HowTo: Group By Geography column
Let’s look at how to aggregate data by a geography column. BigQuery refuses to GROUP BY
using geography as key, so let’s consider alternatives, and learn about under-appreciated ANY_VALUE
function.
Lacking the ability to GROUP BY a geography column, what can one use right now? A very common solution is to do GROUP BY
by some other unique id that you might have in the table. E.g. you might often have some geo_id
. Another common solution is to convert geography to text, typically using ST_AsText
, and create new unique column suitable as GROUP BY
key.
What if you need the geography value in the aggregation too? Here are a few solutions I’ve seen, that you should not use:
SELECT geo_id, ST_Union(geog) as geog -- don't use this!
FROM table GROUP BY geo_id
The idea here is that ST_Union of identical geography values would produce the same value, no matter how many of those you have. But it is very computationally expensive to do this union, so don’t.
Another popular solution, especially when using ST_AsText
as key, is to use ST_GeogFromText
to convert text back to geography:
SELECT ST_GeogFromText(geog), s -- don't use this either!

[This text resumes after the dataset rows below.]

/-- The stash lines that a lane's store needs; a lane that fails counts by its virtual lines, kept apart from device memory (log
entry 31). -/
def LaneAcc.stashLines (s : State) (k size : Nat) (x : LaneAcc) : List Loc :=
  match x.ok? with
  | some g => stashNeed k g.2.2.locs
  | none =>
    let g := s.wg (s.wave k).wg
    let va := fun i =>
      if bits x.ea 63 62 = 1 then g.privVa (g.threadIndex (64 * (s.wave k).idx + x.lane)) (bits x.ea 31 0 + i) else bits x.ea 61 0 + i
    ((List.range size).map fun i => Loc.mem (2 ^ 64 + va i / 128 * 128)).eraseDups

/-- The longest run of lanes, lowest first, whose stores fit in an empty stash (R493). -/
def stashRun (s : State) (k size : Nat) : List Loc → List LaneAcc → List LaneAcc
  | _, [] => []
  | held, x :: xs =>
    let now := (held ++ x.stashLines s k size).eraseDups
    if 64 < now.length then [] else x :: stashRun s k size now xs

def storeBytes (w : Wave) (lane : Nat) (d : Operand) (l : Width) : List Byte := leBytes l.bytes (w.readN lane l.regs d).toNat

/-- The lanes' bytes go to the stash in increasing lane order, so that the highest lane's prevail. -/
def State.chipStore (s : State) (xs : List Granted) (d : Operand) (l : Width) : State :=
  let k := s.cur.wave
  let w := s.me
  xs.foldl (fun s (ln, ea, r) => s.chunkStore k ea r.locs (storeBytes w ln d l) r.cnt) s

/-- A chip store that passed its checks: free stash lines (R77, R80), the waits, then the stash. -/
def State.stashStore (s : State) (xs : List Granted) (d : Operand) (l : Width) : Except State State :=
  let k := s.cur.wave
  let mine := stashLines s.me.run.writes
  let older := match s.me.com with
    | some c => (stashLines c.writes).length
    | none => 0
  let new := (stashNeed k (allLocs xs)).filter fun x => !mine.contains x
  let rows := (ownRows k (allLocs xs)).filter fun v => !s.me.run.saved.any (·.1 == v)
  if 64 < mine.length + older + new.length then .error s.endBefore
  -- DESIGN CHOICE: a store that names more than 32 registers by itself is performed in a chunk of its own (log entry 58)
  else if 32 < s.me.run.saved.length + rows.length ∧ 0 < s.me.run.issued then .error s.endBefore
  else match s.accessWait k l.bytes true xs with
    | some t => .error t
    | none => .ok (s.chipStore xs d l)

def State.storeWith (s : State) (i : Instr) (rel : Bool) (d a : Operand) (sc : Scope) (l : Width) (o : BitVec 3) :
    Host.Outcome State Fault Refusal :=
  s.perform i false fun t =>
    let xs := t.resolveAll a (o.toNat * l.bytes) l.bytes sc .write
    let oks := xs.filterMap LaneAcc.ok?
    let k := t.cur.wave
    if !oks.any (·.2.2.far) && decide (64 < (xs.flatMap fun x => x.stashLines t k l.bytes).eraseDups.length) then
      if !t.alone then .error t.endBefore
      else
        let run := stashRun t k l.bytes [] xs
        let t := { t with cur := { t.cur with mask := maskOf (run.map fun (x : LaneAcc) => x.lane) } }
        match t.granted run with
        | .error u => .error u
        | .ok xs =>
          match t.stashStore xs d l with
          | .error u => .error u
          | .ok u => .ok (u.modWave k fun w => { w with run := { w.run with last := true } })
    else
      match t.granted xs with
      | .error u => .error u
      | .ok xs =>
        if xs.any (·.2.2.far) then
          let w := t.me
          t.farAccess i xs (fun ln => .store l (w.readN ln l.regs d)) false rel sc false .zero
        else t.stashStore xs d l

def execSt (d a : Operand) (sc : Scope) (l : Width) (o : BitVec 3) (s : State) : Host.Outcome State Fault Refusal :=
  s.storeWith (.st d a sc l o) false d a sc l o
def execStRel (d a : Operand) (sc : Scope) (l : Width) (o : BitVec 3) (s : State) : Host.Outcome State Fault Refusal :=
  s.storeWith (.stRel d a sc l o) true d a sc l o

/-! ### PREF and FENCE (R323, R324) -/

/-- A prefetch: a line of device memory comes into the level-1 cache; of a pod line a leased copy is asked for. -/
def State.prefetch (s : State) (x : LaneAcc) : State :=
  match x.res with
  | .ok r =>
    match r.target with
    | .chip ls => s.readLines s.myCore (ls.map fun l => (l, r.cnt))
    | .pod line _ _ =>
      let t := s.waveTenant s.cur.wave
      let pc := (s.tenant t).podClock
      if (s.copy? t line).any fun c => c.owned || decide (pc ≤ c.lend) then s else s.send (.podRead t line (max s.me.pv pc) pc)
    | _ => s
  | _ => s
def execPref (a : Operand) (sc : Scope) (l : Width) (o : BitVec 3) (s : State) : Host.Outcome State Fault Refusal :=
  s.simple (.pref a sc l o) fun t => (t.resolveAll a (o.toNat * l.bytes) l.bytes sc .read).foldl State.prefetch t

/-- Placements of arrived packets that a counter of the wave's tenant counts already are still to be applied (R101, R133). -/
def State.uncounted (s : State) (k : Nat) : Bool :=
  s.arrivals.any fun a => a.tenant == s.waveTenant k && a.h.tc && !a.uncounted && !a.left.isEmpty

/-- FENCE (R324): a chip commit at .chip or narrower; else a release and an acquire, held until every earlier far access within its
scope is performed (R79, R101). -/
def execFence (sc : Scope) (s : State) : Host.Outcome State Fault Refusal :=
  s.perform (.fence sc) false fun t =>
    let k := t.cur.wave
    let n := Scope.num sc
    if n ≤ 3 then .ok (t.modWave k fun w => { w with run := { w.run with fence := true, view := w.run.view || n == 3 } })
    else if !t.alone then .error t.endBefore
    else if !t.logRoom k 1 then .error (t.refuseLog k t.me.lanes)
    else
      let before := t.postedIn k n
      if !before.isEmpty then .error ((if before.any (·.target.noncoherent) then t.zeroRead k else t).hold .farmem)
      else if n == 7 && t.uncounted k then .error (t.hold .farmem)
      else
        let u := (t.clearFailed k n).modWave k fun w => { w with run := { w.run with last := true, view := true } }
        match t.failedIn k n with
        | some f => .ok (u.trapNext k u.cur.pc f.cause f.detail u.cur.mask f.addr)
        | none => .ok u

end Sys2Proof.Machine
end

FROM (SELECT ST_AsText(geog), SUM(something) s
FROM table GROUP BY 1)
This is much better than ST_Union
above, but nevertheless parsing a geography back from text is not optimal, and might also produce slightly different geography (it still ST_Equal's
to the original, but might differ as described below). My recommendation is to use ANY_VALUE
function. It is an aggregation function that returns some arbitrary value from the values in a group, choosing non-NULL value if one exists. In our case, we assume all the geog
values in the group are identical, so any value works:
SELECT geo_id, ANY_VALUE(geog) g -- no formatting or parsing needed
FROM table GROUP BY geo_id
Or if you don’t have unique id and use GROUP BY
with ST_AsText
:
SELECT ANY_VALUE(geog), SUM(something) s
FROM table GROUP BY ST_AsText(geog)
For the curious, why does BigQuery have this limitation? To allow GROUP BY, we need to define what makes two geographies identical when they form the same group. And we are still debating about the proper rule.
Normally, one compares geographies using ST_Equals
function. However, it returns true
for many geographies that are a little bit different internally. E.g. it does not care about the order of points and vertices, so MULTIPOINT(1 2, 3 4)
compares equal to MULTIPOINT(3 4, 1 2)
, and POLYGON(1 1, 2 1, 2 2, 1 1)
compares equal to POLYGON(2 2, 1 1, 2 1, 2 2)
. It also allows vertices and edges to diverge by ~1 micron (this is called snapping distance and is used to make spatial algorithms robust), and due to this snapping it is impossible to make it a transitive relation. We can see this in the example below, where center point b
is closer than 1 micron to both a
and c
, but corners a
and c
are further away from each other):
with points as (
select st_geogfromtext('point(1 1)') as a,
st_geogfromtext('point(1 1.000000000006)') as b,
st_geogfromtext('point(1 1.000000000012)') as c
)
select st_equals(a, b), st_equals(b, c), st_equals(a, c)
from points+--------+--------+--------+
| true | true | false |
+--------+--------+--------+
Lacking transitivity, ST_Equals
cannot be used for GROUP BY
, and we need a different rule. Such a rule cannot ignore even these minor differences in position. However we are still free to either ignore vertex order or make vertex order affect grouping. The internal debate about proper rule is still ongoing, and we want to make sure the rule would not be confusing. The industry typically uses of grouping on binary representation, thus taking into account both full precision and order of elements and vertices. It seems likely BigQuery might one day adopt this solution too, but this is not yet settled.